If a line holds the word "List", copy it from the entries.

Start of Given data

-- ==== Sys2Proof/Tests/Slice0.lean ====
section
/-! SUPPORT. The model's own tests: the well-formedness smoke test, decoding of words written out from spec/30_encoding.md, one-step
tests whose expected results are those of spec/95_test_vectors.md, and the witnesses of every statement's hypotheses. -/

namespace Sys2Proof.Tests

open Sys2Proof Sys2Proof.Machine

set_option Elab.async false

/-! ## Well-formedness: each check refuses an ill-formed term (R25, R96, R98, R99) -/

theorem test_wf_setdelay_too_high : (Instr.dlSetDelay (2 ^ 31)).wellFormed = false := by decide
theorem test_wf_setdelay_too_low : (Instr.combSetDelay (-2 ^ 31 - 1)).wellFormed = false := by decide
theorem test_wf_ap_setdelay_too_high : (Instr.apSetDelay (2 ^ 31)).wellFormed = false := by decide
theorem test_wf_hint_too_high : (Instr.engConfigure 0#64 (2 ^ 31)).wellFormed = false := by decide
theorem test_wf_channels_too_wide : (Instr.engProcess (2 ^ 16) 0).wellFormed = false := by decide
theorem test_wf_samples_too_many : (Instr.engProcess 1 (2 ^ 32)).wellFormed = false := by decide
theorem test_wf_register_too_wide : (Instr.engGetParam (2 ^ 16)).wellFormed = false := by decide
theorem test_wf_bounds_fit :
    (Instr.dlSetDelay (-2 ^ 31)).wellFormed && (Instr.apSetDelay (2 ^ 31 - 1)).wellFormed &&
      (Instr.engProcess 65535 (2 ^ 32 - 1)).wellFormed && (Instr.engGetParam 65535).wellFormed = true := by decide

/-! ## Decoding: every constructor from a word written out from R91, R92, R95 and R100 -/

/-- The command `decode` answers, if it answers one. -/
def decoded (p : Port) (ws : List Word) : Option Instr :=
  match decode p ws with
  | .ok i => some i
  | .error _ => none

/-- The verdict `decode` answers, if it answers none. -/
def verdict (p : Port) (ws : List Word) : Option DecodeError :=
  match decode p ws with
  | .ok _ => none
  | .error e => some e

End of Given data

Result of the exercise:
def decoded (p : Port) (ws : List Word) : Option Instr :=
def verdict (p : Port) (ws : List Word) : Option DecodeError :=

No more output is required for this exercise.